* **WHAT IS REQUIRED**
Output nothing but the lines from the first line of the entries to the line with "(1, 1), (512, 1), (512, 1)]", inclusive, exactly as they read.

* **INPUT RECORDS**
-- ==== Sys2Proof/Machine/Events.lean ====
section
/-! DEFINITION. The counted events and the counter directory (R523 to R525): in each window the
events take ordinals from 0 in the order of that window's counted-event tables, each with its
OUTER and INNER counts. An event is named by window × 256 + ordinal. -/

namespace Sys2Proof.Machine


/-! ## Window 0x00 (R502) -/

def evAtcBoot : Nat := 0x0000
def evAtcSlotDefect : Nat := 0x0001
def evAtcGate : Nat := 0x0002
def evAtcScrubWakeSlice : Nat := 0x0003
def evAtcScrubWakeLoft : Nat := 0x0004
def evAtcShutter : Nat := 0x0005
def evAtcShutterDiscard : Nat := 0x0006
def evAtcSliceRestart : Nat := 0x0007
def evAtcRestartDiscard : Nat := 0x0008
def evAtcTimeStep : Nat := 0x0009

/-- OUTER and INNER of the events of window 0x00, in ordinal order. -/
def dir00 : List (Nat × Nat) :=
  [(1, 1), (2, 1), (16, 1), (16, 1), (64, 1), (1, 1), (1, 1), (16, 1),
   (16, 1), (1, 1)]

/-! ## Window 0x01 (R534) -/

def evMstReport : Nat := 0x0100
def evMstMerged : Nat := 0x0101
def evMstSafeEntry : Nat := 0x0102
def evMstRecovery : Nat := 0x0103
def evMstSafeDiscard : Nat := 0x0104
def evMstIsoDiscard : Nat := 0x0105

/-- OUTER and INNER of the events of window 0x01, in ordinal order. -/
def dir01 : List (Nat × Nat) :=
  [(1, 256), (1, 1), (1, 1), (1, 1), (512, 1), (512, 1)]

/-! ## Window 0x02 (R534) -/

def evCntDump : Nat := 0x0200
def evCntDumpSkip : Nat := 0x0201

/-- OUTER and INNER of the events of window 0x02, in ordinal order. -/
def dir02 : List (Nat × Nat) :=
  [(1, 1), (1, 1)]

/-! ## Window 0x03 (R424) -/

def evDwyTaken : Nat := 0x0300
def evDwyCmpl : Nat := 0x0301
def evDwyHeld : Nat := 0x0302
def evDwyCqFull : Nat := 0x0303
def evDwyMalformed : Nat := 0x0304
def evDwyHalted : Nat := 0x0305
def evDwyStatus : Nat := 0x0306
def evDwyCmplDiscard : Nat := 0x0307
def evDwyFetchWaitPool : Nat := 0x0308
def evDwySignal : Nat := 0x0309
def evDwySignalDeferred : Nat := 0x030a
def evDwyPme : Nat := 0x030b
def evDwyBisnp : Nat := 0x030c
def evDwyLinkDown : Nat := 0x030d

/-- OUTER and INNER of the events of window 0x03, in ordinal order. -/
def dir03 : List (Nat × Nat) :=
  [(16384, 1), (16384, 1), (16384, 1), (16384, 1), (64, 1), (1, 1), (64, 16), (64, 1),
   (64, 1), (64, 1), (64, 1), (64, 1), (1, 1), (1, 1)]

/-! ## Window 0x04 (R441) -/

def evBelClaim : Nat := 0x0400
def evBelSwitch : Nat := 0x0401
def evBelTailchain : Nat := 0x0402
def evBelRearm : Nat := 0x0403
def evBelBellCoalesced : Nat := 0x0404
def evBelBellBad : Nat := 0x0405
def evBelMsixSent : Nat := 0x0406
def evBelMsixCoalesced : Nat := 0x0407
def evBelEoiBad : Nat := 0x0408
def evBelEccCorr : Nat := 0x0409
def evBelEccUncorr : Nat := 0x040a
def evBelParErr : Nat := 0x040b

/-- OUTER and INNER of the events of window 0x04, in ordinal order. -/
def dir04 : List (Nat × Nat) :=
  [(4096, 1), (577, 1), (577, 1), (4096, 1), (1, 1), (1, 1), (64, 1), (64, 1),
   (64, 1), (1, 1), (1, 1), (1, 1)]

/-! ## Window 0x05 (R63) -/

def evPchRxFrames : Nat := 0x0500
def evPchRxBytes : Nat := 0x0501
def evPchRxFcsErr : Nat := 0x0502
def evPchRxPoison : Nat := 0x0503
def evPchRxRunt : Nat := 0x0504
def evPchRxOversize : Nat := 0x0505
def evPchTxFrames : Nat := 0x0506
def evPchTxBytes : Nat := 0x0507
def evPchTxPoisonFcs : Nat := 0x0508
def evPchTxPoisonUnderrun : Nat := 0x0509
def evPchTxPoisonBuffer : Nat := 0x050a
def evPchTxLinkAbort : Nat := 0x050b
def evPchTxOversize : Nat := 0x050c
def evPchFecCorrected : Nat := 0x050d
def evPchFecUncorrectable : Nat := 0x050e
def evPchPfcRx : Nat := 0x050f
def evPchPfcTx : Nat := 0x0510
def evPchMacctlDiscard : Nat := 0x0511
def evPchHelloRx : Nat := 0x0512
def evPchHelloTx : Nat := 0x0513
def evPchHelloMalformed : Nat := 0x0514
def evPchHelloRateDrop : Nat := 0x0515
def evPchHelloSeqGap : Nat := 0x0516
def evPchHelloHealthUnknown : Nat := 0x0517
def evPchPeerDown : Nat := 0x0518
def evPchTsLost : Nat := 0x0519
def evPchLinkDown : Nat := 0x051a

/-- OUTER and INNER of the events of window 0x05, in ordinal order. -/
def dir05 : List (Nat × Nat) :=
  [(512, 1), (512, 1), (512, 1), (512, 1), (512, 1), (512, 1), (512, 1), (512, 1),
   (512, 1), (512, 1), (512, 1), (512, 1), (512, 1), (512, 1), (512, 1), (512, 8),
   (512, 8), (512, 1), (512, 1), (512, 1), (512, 1), (512, 1), (512, 1), (512, 1),
   (512, 1), (512, 1), (512, 1)]

/-! ## Window 0x06 (R95) -/

def evThrHeads : Nat := 0x0600
def evThrComplete : Nat := 0x0601
def evThrSlow : Nat := 0x0602
def evThrFail : Nat := 0x0603
def evThrReason : Nat := 0x0604
def evThrCsumBad : Nat := 0x0605
def evThrStepsHigh : Nat := 0x0606
def evThrEccCorr : Nat := 0x0607
def evThrEccUncorr : Nat := 0x0608
def evThrUcReject : Nat := 0x0609

/-- OUTER and INNER of the events of window 0x06, in ordinal order. -/
def dir06 : List (Nat × Nat) :=
  [(16, 1), (16, 1), (16, 1), (16, 1), (16, 255), (16, 1), (16, 1), (16, 1),
   (16, 1), (1, 1)]

/-! ## Window 0x07 (R137) -/

def evHlwHit : Nat := 0x0700
def evHlwMiss : Nat := 0x0701
def evHlwCause : Nat := 0x0702
def evHlwDrop : Nat := 0x0703
def evHlwLofts : Nat := 0x0704
def evHlwPass2 : Nat := 0x0705
def evHlwPass3 : Nat := 0x0706
def evHlwParked : Nat := 0x0707
def evHlwHeld : Nat := 0x0708
def evHlwReentryWait : Nat := 0x0709
def evHlwHeadqDrop : Nat := 0x070a
def evHlwEccCorr : Nat := 0x070b
def evHlwEccUncorr : Nat := 0x070c
def evHlwGenCommit : Nat := 0x070d
def evHlwGenForced : Nat := 0x070e
def evHlwCmdRefused : Nat := 0x070f

/-- OUTER and INNER of the events of window 0x07, in ordinal order. -/
def dir07 : List (Nat × Nat) :=
  [(16, 192), (16, 192), (512, 14), (512, 1), (16, 1), (16, 1), (16, 1), (16, 1),
   (16, 1), (16, 1), (512, 1), (16, 1), (16, 1), (1, 1), (1, 1), (1, 1)]

/-! ## Window 0x08 (R163) -/

def evGalMoves : Nat := 0x0800
def evGalCmdDone : Nat := 0x0801
def evGalCmdRefused : Nat := 0x0802
def evGalResultRange : Nat := 0x0803
def evGalScrubMismatch : Nat := 0x0804
def evGalRepaired : Nat := 0x0805
def evGalShadowUncorr : Nat := 0x0806
def evGalJobRecords : Nat := 0x0807

/-- OUTER and INNER of the events of window 0x08, in ordinal order. -/
def dir08 : List (Nat × Nat) :=
  [(16, 1), (16, 1), (16, 1), (16, 1), (16, 1), (16, 1), (16, 1), (1, 1)]

/-! ## Window 0x09 (R195) -/

def evLrdHit : Nat := 0x0900
def evLrdMiss : Nat := 0x0901
def evLrdSearchErr : Nat := 0x0902
def evLrdCellarBusy : Nat := 0x0903
def evLrdLearn : Nat := 0x0904
def evLrdMove : Nat := 0x0905
def evLrdLearnFull : Nat := 0x0906
def evLrdLearnLateFull : Nat := 0x0907
def evLrdLearnConflict : Nat := 0x0908
def evLrdLearnDrop : Nat := 0x0909
def evLrdStaticMove : Nat := 0x090a
def evLrdMoveDamped : Nat := 0x090b
def evLrdAged : Nat := 0x090c
def evLrdFlushed : Nat := 0x090d
def evLrdCmdDone : Nat := 0x090e
def evLrdCmdRefused : Nat := 0x090f
def evLrdEccCorr : Nat := 0x0910
def evLrdEccUncorr : Nat := 0x0911

/-- OUTER and INNER of the events of window 0x09, in ordinal order. -/
def dir09 : List (Nat × Nat) :=
  [(64, 1), (64, 1), (64, 1), (1, 1), (64, 1), (64, 1), (64, 1), (64, 1),
   (64, 1), (1, 1), (64, 1), (64, 1), (64, 1), (64, 1), (1, 1), (1, 1),
   (1, 1), (1, 1)]

/-! ## Window 0x0A (R234) -/

def evCrwCalls : Nat := 0x0a00
def evCrwCacheHit : Nat := 0x0a01
def evCrwCacheMiss : Nat := 0x0a02
def evCrwClass : Nat := 0x0a03
def evCrwReason : Nat := 0x0a04
def evCrwEpochStale : Nat := 0x0a05
def evCrwSetAlloc : Nat := 0x0a06
def evCrwXlateUp : Nat := 0x0a07
def evCrwXlateDown : Nat := 0x0a08
def evCrwXlateDrop : Nat := 0x0a09
def evCrwXlateNomark : Nat := 0x0a0a
def evCrwTgtMismatch : Nat := 0x0a0b
def evCrwRecordBad : Nat := 0x0a0c
def evCrwEccCorr : Nat := 0x0a0d
def evCrwEccUncorr : Nat := 0x0a0e
def evCrwBuildGroups : Nat := 0x0a0f
def evCrwSubstitute : Nat := 0x0a10
def evCrwDownMissing : Nat := 0x0a11
def evCrwCopyOutcome : Nat := 0x0a12
def evCrwNoticeSent : Nat := 0x0a13
def evCrwNoticeRateDrop : Nat := 0x0a14
def evCrwNoticeUnbuilt : Nat := 0x0a15
def evCrwMigMarked : Nat := 0x0a16
def evCrwMigDrainTimeout : Nat := 0x0a17

/-- OUTER and INNER of the events of window 0x0A, in ordinal order. -/
def dir0A : List (Nat × Nat) :=
  [(1, 1), (1, 1), (1, 1), (16, 8), (1, 256), (1, 1), (1, 1), (512, 1),
   (512, 1), (512, 1), (512, 1), (512, 1), (1, 1), (1, 1), (1, 1), (1, 1),
   (1, 1), (1, 1), (512, 7), (16, 5), (16, 1), (16, 1), (1, 1), (1, 1)]

/-! ## Window 0x0B (R268) -/

def evChkAppend : Nat := 0x0b00
def evChkStrip : Nat := 0x0b01
def evChkVerifyPass : Nat := 0x0b02
def evChkVerifyFail : Nat := 0x0b03
def evChkAppendFail : Nat := 0x0b04
def evChkSkip : Nat := 0x0b05
def evChkRespMarked : Nat := 0x0b06

/-- OUTER and INNER of the events of window 0x0B, in ordinal order. -/
def dir0B : List (Nat × Nat) :=
  [(16, 1), (16, 1), (64, 1), (64, 5), (16, 1), (16, 1), (512, 1)]

/-! ## Window 0x0C (R304) -/

def evStwEnqUc : Nat := 0x0c00
def evStwEnqMc : Nat := 0x0c01
def evStwRefuseQfull : Nat := 0x0c02
def evStwRefuseBuffull : Nat := 0x0c03
def evStwHeadroomDrop : Nat := 0x0c04
def evStwRxNobuf : Nat := 0x0c05
def evStwXoff : Nat := 0x0c06
def evStwBadDest : Nat := 0x0c07
def evStwMcEmpty : Nat := 0x0c08
def evStwGroupEmpty : Nat := 0x0c09
def evStwSpillFrames : Nat := 0x0c0a
def evStwSpillReturn : Nat := 0x0c0b
def evStwLatch : Nat := 0x0c0c
def evStwSpillLost : Nat := 0x0c0d
def evStwMcCopyDrop : Nat := 0x0c0e
def evStwPortDownDrop : Nat := 0x0c0f
def evStwFlushed : Nat := 0x0c10
def evStwCtFrames : Nat := 0x0c11
def evStwCtLenMismatch : Nat := 0x0c12
def evStwMirrorCopy : Nat := 0x0c13
def evStwMirrorDrop : Nat := 0x0c14
def evStwSample : Nat := 0x0c15
def evStwSampleDrop : Nat := 0x0c16
def evStwBufCorr : Nat := 0x0c17
def evStwBufUncorr : Nat := 0x0c18
def evStwXbarCrc : Nat := 0x0c19

/-- OUTER and INNER of the events of window 0x0C, in ordinal order. -/
def dir0C : List (Nat × Nat) :=
  [(16, 1), (16, 1), (512, 8), (512, 8), (512, 1), (512, 1), (512, 8), (16, 1),
   (16, 1), (16, 1), (16, 1), (16, 1), (16, 1), (16, 1), (512, 1), (512, 1),
   (512, 1), (512, 1), (512, 1), (8, 1), (8, 1), (16, 64), (16, 64), (16, 1),
   (16, 1), (16, 1)]

/-! ## Window 0x0D (R331) -/

def evShtPolGreen : Nat := 0x0d00
def evShtPolYellow : Nat := 0x0d01
def evShtPolRed : Nat := 0x0d02
def evShtYellowSkip : Nat := 0x0d03
def evShtEcnMark : Nat := 0x0d04
def evShtEcnNotEct : Nat := 0x0d05
def evShtAgeDrop : Nat := 0x0d06
def evShtHoldDecision : Nat := 0x0d07
def evShtSampRecord : Nat := 0x0d08
def evShtEccCorr : Nat := 0x0d09
def evShtPolUncorr : Nat := 0x0d0a
def evShtShaperUncorr : Nat := 0x0d0b

/-- OUTER and INNER of the events of window 0x0D, in ordinal order. -/
def dir0D : List (Nat × Nat) :=
  [(16, 1), (16, 16384), (16, 16384), (16, 1), (4096, 1), (4096, 1), (4096, 1), (512, 1),
   (1, 1), (16, 1), (16, 1), (16, 1)]

/-! ## Window 0x0E (R375) -/

def evLftTickets : Nat := 0x0e00
def evLftTicketDrop : Nat := 0x0e01
def evLftTicketDead : Nat := 0x0e02
def evLftBadProg : Nat := 0x0e03
def evLftTicketAbandoned : Nat := 0x0e04
def evLftEmit : Nat := 0x0e05
def evLftReinject : Nat := 0x0e06
def evLftHost : Nat := 0x0e07
def evLftDone : Nat := 0x0e08
def evLftEndFull : Nat := 0x0e09
def evLftIssue : Nat := 0x0e0a
def evLftIdleSlot : Nat := 0x0e0b
def evLftFault : Nat := 0x0e0c
def evLftEngineStop : Nat := 0x0e0d
def evLftDeadlock : Nat := 0x0e0e
def evLftLbSent : Nat := 0x0e0f
def evLftLbFull : Nat := 0x0e10
def evLftLbDiscard : Nat := 0x0e11
def evLftTblCmd : Nat := 0x0e12
def evLftWake : Nat := 0x0e13
def evLftEccCorr : Nat := 0x0e14
def evLftEccUncorr : Nat := 0x0e15

/-- OUTER and INNER of the events of window 0x0E, in ordinal order. -/
def dir0E : List (Nat × Nat) :=
  [(64, 1), (64, 1), (64, 1), (1, 1), (512, 1), (64, 1), (64, 1), (64, 1),
   (64, 1), (64, 1), (512, 1), (512, 1), (512, 10), (512, 1), (512, 1), (512, 1),
   (512, 1), (512, 1), (64, 1), (64, 1), (64, 1), (64, 1)]

/-! ## Window 0x0F (R392) -/

def evCupGrant : Nat := 0x0f00
def evCupFree : Nat := 0x0f01
def evCupUp : Nat := 0x0f02
def evCupNofit : Nat := 0x0f03
def evCupTicketNobuf : Nat := 0x0f04
def evCupWaited : Nat := 0x0f05
def evCupLevelEntry : Nat := 0x0f06
def evCupMisuse : Nat := 0x0f07
def evCupThreadExcess : Nat := 0x0f08
def evCupRingBad : Nat := 0x0f09
def evCupEccCorr : Nat := 0x0f0a
def evCupEccUncorr : Nat := 0x0f0b

/-- OUTER and INNER of the events of window 0x0F, in ordinal order. -/
def dir0F : List (Nat × Nat) :=
  [(8, 1), (8, 1), (8, 1), (1, 1), (16, 8), (16, 1), (8, 3), (64, 8),
   (512, 1), (8, 1), (1, 1), (1, 1)]

/-! ## Window 0x10 (R463) -/

def evCelRd : Nat := 0x1000
def evCelWr : Nat := 0x1001
def evCelRmw : Nat := 0x1002
def evCelRowHit : Nat := 0x1003
def evCelRowMiss : Nat := 0x1004
def evCelRefresh : Nat := 0x1005
def evCelRfm : Nat := 0x1006
def evCelSrEntry : Nat := 0x1007
def evCelSrWake : Nat := 0x1008
def evCelScrubWake : Nat := 0x1009
def evCelThrottle : Nat := 0x100a
def evCelCaAlert : Nat := 0x100b
def evCelCaReplayCmds : Nat := 0x100c
def evCelEccCorr : Nat := 0x100d
def evCelEccUncorr : Nat := 0x100e
def evCelPoisonRead : Nat := 0x100f
def evCelAccessRefused : Nat := 0x1010

/-- OUTER and INNER of the events of window 0x10, in ordinal order. -/
def dir10 : List (Nat × Nat) :=
  [(128, 1), (128, 1), (4, 1), (4, 1), (4, 1), (4, 1), (4, 1), (4, 1),
   (4, 1), (4, 1), (128, 1), (4, 1), (4, 1), (4, 1), (4, 1), (128, 1),
   (128, 1)]

/-- The events of a window, in ordinal order. -/
def dirOf (w : Nat) : List (Nat × Nat) :=
  match w with
  | 0x00 => dir00
  | 0x01 => dir01
  | 0x02 => dir02
  | 0x03 => dir03
  | 0x04 => dir04
  | 0x05 => dir05
  | 0x06 => dir06
  | 0x07 => dir07
  | 0x08 => dir08
  | 0x09 => dir09
  | 0x0A => dir0A
  | 0x0B => dir0B
  | 0x0C => dir0C
  | 0x0D => dir0D
  | 0x0E => dir0E
  | 0x0F => dir0F
  | 0x10 => dir10
  | _ => []

/-- OUTER and INNER of ordinal `n` of window `w`; `none` where the ordinal names no event. -/
def dirShape (w n : Nat) : Option (Nat × Nat) := (dirOf w)[n]?

/-- The key of the counter of event `e`, instance (o, i). -/
def ctrKey (e o i : Nat) : Nat := (e * 0x100000 + o) * 0x100000 + i

end Sys2Proof.Machine
end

* **SOLUTION TO THIS TASK**
-- ==== Sys2Proof/Machine/Events.lean ====
section
/-! DEFINITION. The counted events and the counter directory (R523 to R525): in each window the
events take ordinals from 0 in the order of that window's counted-event tables, each with its
OUTER and INNER counts. An event is named by window × 256 + ordinal. -/

namespace Sys2Proof.Machine


/-! ## Window 0x00 (R502) -/

def evAtcBoot : Nat := 0x0000
def evAtcSlotDefect : Nat := 0x0001
def evAtcGate : Nat := 0x0002
def evAtcScrubWakeSlice : Nat := 0x0003
def evAtcScrubWakeLoft : Nat := 0x0004
def evAtcShutter : Nat := 0x0005
def evAtcShutterDiscard : Nat := 0x0006
def evAtcSliceRestart : Nat := 0x0007
def evAtcRestartDiscard : Nat := 0x0008
def evAtcTimeStep : Nat := 0x0009

/-- OUTER and INNER of the events of window 0x00, in ordinal order. -/
def dir00 : List (Nat × Nat) :=
  [(1, 1), (2, 1), (16, 1), (16, 1), (64, 1), (1, 1), (1, 1), (16, 1),
   (16, 1), (1, 1)]

/-! ## Window 0x01 (R534) -/

def evMstReport : Nat := 0x0100
def evMstMerged : Nat := 0x0101
def evMstSafeEntry : Nat := 0x0102
def evMstRecovery : Nat := 0x0103
def evMstSafeDiscard : Nat := 0x0104
def evMstIsoDiscard : Nat := 0x0105

/-- OUTER and INNER of the events of window 0x01, in ordinal order. -/
def dir01 : List (Nat × Nat) :=
  [(1, 256), (1, 1), (1, 1), (1, 1), (512, 1), (512, 1)]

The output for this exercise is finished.